▶ _EXERCISE_:
Copy out the lines of the records below, and only those lines, from the one with "after reset. -/" through the one with "theorem test_wellFormed_djnz_refuses_7 : (Instr.djnz", exactly as they appear.

-- RECORDS SHOWN follows --

-- ==== Sys2Proof/Tests/Slice0.lean ====
section
/-! SUPPORT. Tests/Slice0.lean: the model's own tests, each with the vector of 95_test_vectors.md it comes from, and for
every obligation with hypotheses a state and operands that meet them (`witness_…`). -/

namespace Sys2Proof.Tests

open Sys2Proof.Machine

/-! ### Helpers -/

/-- The state a step leads to, if it leads to one. -/
def after : Host.Outcome State Fault Refusal → Option State
  | .next t => some t
  | .fault _ => none
  | .refused _ => none

/-- Why a step was refused, if it was. -/
def refusalOf : Host.Outcome State Fault Refusal → Option Refusal
  | .next _ => none
  | .fault _ => none
  | .refused r => some r

/-- A running machine at a PC, everything else as after reset. -/
def runningAt (pc : PcValue) : State := { State.reset with run := true, pc := pc }

/-- A machine as after reset that these inputs reach. -/
def reached (l : List Input) : State := { State.reset with inputs := l }

/-! ### Well-formedness (30_encoding.md R78) -/

theorem test_wellFormed_jne_refuses_6 : (Instr.jne 6).wellFormed = false := by decide
theorem test_wellFormed_djnz_refuses_7 : (Instr.djnz 7).wellFormed = false := by decide
theorem test_wellFormed_target_5 : (Instr.jne 5).wellFormed = true ∧ (Instr.djnz 0).wellFormed = true := by decide

/-! ### Decoding: words written out from 30_encoding.md R74, and 95_test_vectors.md 2.1 -/

theorem test_decode_clrp : decode 0b00000000#8 = .ok .clrp := by decide
theorem test_decode_ldx : decode 0b00100000#8 = .ok .ldx := by decide
theorem test_decode_ldy : decode 0b01000000#8 = .ok .ldy := by decide
theorem test_decode_jne : decode 0b01100101#8 = .ok (.jne 5) := by decide
theorem test_decode_setp : decode 0b10000000#8 = .ok .setp := by decide
theorem test_decode_djnz : decode 0b10100011#8 = .ok (.djnz 3) := by decide
theorem test_decode_opcode_110 : decode 0xC0#8 = .error (.opcode 6) := by decide
theorem test_decode_z : decode 0xB3#8 = .error (.zField 2) := by decide
theorem test_decode_operand : decode 0x25#8 = .error (.operand 5) := by decide
theorem test_decode_target : decode 0xA6#8 = .error (.target 6) ∧ decode 0x67#8 = .error (.target 7) := by decide
theorem test_decodeTableWord : decodeTableWord 8 0x62 = some (.jne 2) ∧ decodeTableWord 8 0xFF = none := by decide

/-! ### Single instructions (95_test_vectors.md 2.2; the vector is named in the theorem) -/

theorem test_I1_clrp_falling :
    (after (exec .clrp { runningAt 0 with pin := true })).map (fun t => (t.pc, t.pin)) = some (1, false) := by decide
theorem test_I3_clrp_wraps :
    (after (exec .clrp { runningAt 5 with pin := true })).map (fun t => (t.pc, t.pin)) = some (0, false) := by decide
theorem test_I4_ldx_takes :
    (after (exec .ldx { runningAt 1 with x := 350, slotVal := 800, slotFull := true })).map
      (fun t => (t.pc, t.x, t.slotVal, t.slotFull)) = some (2, 800, 800, false) := by decide
theorem test_I5_ldx_empty :
    (after (exec .ldx { runningAt 1 with x := 350, slotVal := 800 })).map
      (fun t => (t.pc, t.x, t.slotVal, t.slotFull)) = some (2, 350, 800, false) := by decide
theorem test_I7_ldy :
    (after (exec .ldy { runningAt 2 with pre := 9998 })).map (fun t => (t.pc, t.y, t.pre)) =
      some (3, 9998, 9998) := by decide
theorem test_I8_ldy_zero :
    (after (exec .ldy { runningAt 2 with y := 7 })).map (fun t => (t.pc, t.y)) = some (3, 0) := by decide
theorem test_I11_jne_taken :
    (after (exec (.jne 5) { runningAt 3 with x := 0x80000000, y := 0x7FFFFFFF })).map (·.pc) = some 5 := by decide
theorem test_I10_jne_not_taken :
    (after (exec (.jne 5) { runningAt 3 with x := 350, y := 350 })).map (·.pc) = some 4 := by decide
theorem test_I14_setp_rising :
    (after (exec .setp (runningAt 4))).map (fun t => (t.pc, t.pin)) = some (5, true) := by decide
theorem test_I18_djnz_falls_through_and_wraps :
    (after (exec (.djnz 3) { runningAt 5 with y := 1 })).map (fun t => (t.pc, t.y)) = some (0, 0) := by decide
theorem test_I19_djnz_wraps_zero :
    (after (exec (.djnz 3) (runningAt 5))).map (fun t => (t.pc, t.y)) = some (3, 0xFFFFFFFF) := by decide
theorem test_I21_stopped_tick :
    after (step { State.reset with x := 7, pin := true }) = some { State.reset with x := 7, pin := true } := by decide

/-! ### The step, from reset with a word placed -/

theorem test_placed_setp :
    (after (step (State.reset.withFetchWord 8 0x80))).map (fun t => (t.pc, t.pin)) = some (1, true) := by decide
theorem test_placed_djnz :
    (after (step (State.reset.withFetchWord 8 0xA3))).map (fun t => (t.pc, t.y)) = some (3, 0xFFFFFFFF) := by decide
theorem test_placed_reserved :
    refusalOf (step (State.reset.withFetchWord 8 0xC0)) = some (.reservedWord 0xC0) := by decide
theorem test_ill_formed_elsewhere :
    refusalOf (step { runningAt 0 with store := [(5, 0xA6)] }) = some .illFormedProgram := by decide
theorem test_pc_outside : refusalOf (step (runningAt 6)) = some (.noProgramWord 6) := by decide

/-! ### Host accesses (95_test_vectors.md 2.6) -/

theorem test_H3_pre_ignored_while_running :
    (after (step { reached [.hostWrite 1 5000] with run := true, pre := 9998 })).map (·.pre) = some 9998 := by decide
theorem test_H6_reserved_bits_ignored :
    (after (step (reached [.hostWrite 0 0xFFFFFFFD]))).map (·.run) = some true := by decide
theorem test_H7_rst_wins :
    after (step { reached [.hostWrite 0 3] with run := true, pre := 7, pwmin := 700 }) = some State.reset := by decide
theorem test_H9_angle_put :
    (after (step { reached [.hostWrite 4 90] with pwmin := 700, pwmax := 2500 })).map
      (fun t => (t.slotVal, t.slotFull, t.x)) = some (800, true, 0) := by decide
theorem test_read_run : (after (step { reached [.hostRead 0] with run := true })).map (·.readData) = some (some 1) := by decide
theorem test_register_5_refused : refusalOf (step (reached [.hostRead 5])) = some (.noSuchRegister 5) := by decide
theorem test_byte_access_refused :
    refusalOf (step (reached [.bus { addr := 0, bytes := 1, kind := .read }])) = some (.notWholeWord 1) := by decide
theorem test_misaligned_refused :
    refusalOf (step (reached [.bus { addr := 2, bytes := 4, kind := .read }])) = some (.misaligned 2) := by decide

-- RECORDS SHOWN concluded --

▶ _ANSWER TO THE EXERCISE_:
/-- A running machine at a PC, everything else as after reset. -/
def runningAt (pc : PcValue) : State := { State.reset with run := true, pc := pc }

/-- A machine as after reset that these inputs reach. -/
def reached (l : List Input) : State := { State.reset with inputs := l }

/-! ### Well-formedness (30_encoding.md R78) -/

theorem test_wellFormed_jne_refuses_6 : (Instr.jne 6).wellFormed = false := by decide
theorem test_wellFormed_djnz_refuses_7 : (Instr.djnz 7).wellFormed = false := by decide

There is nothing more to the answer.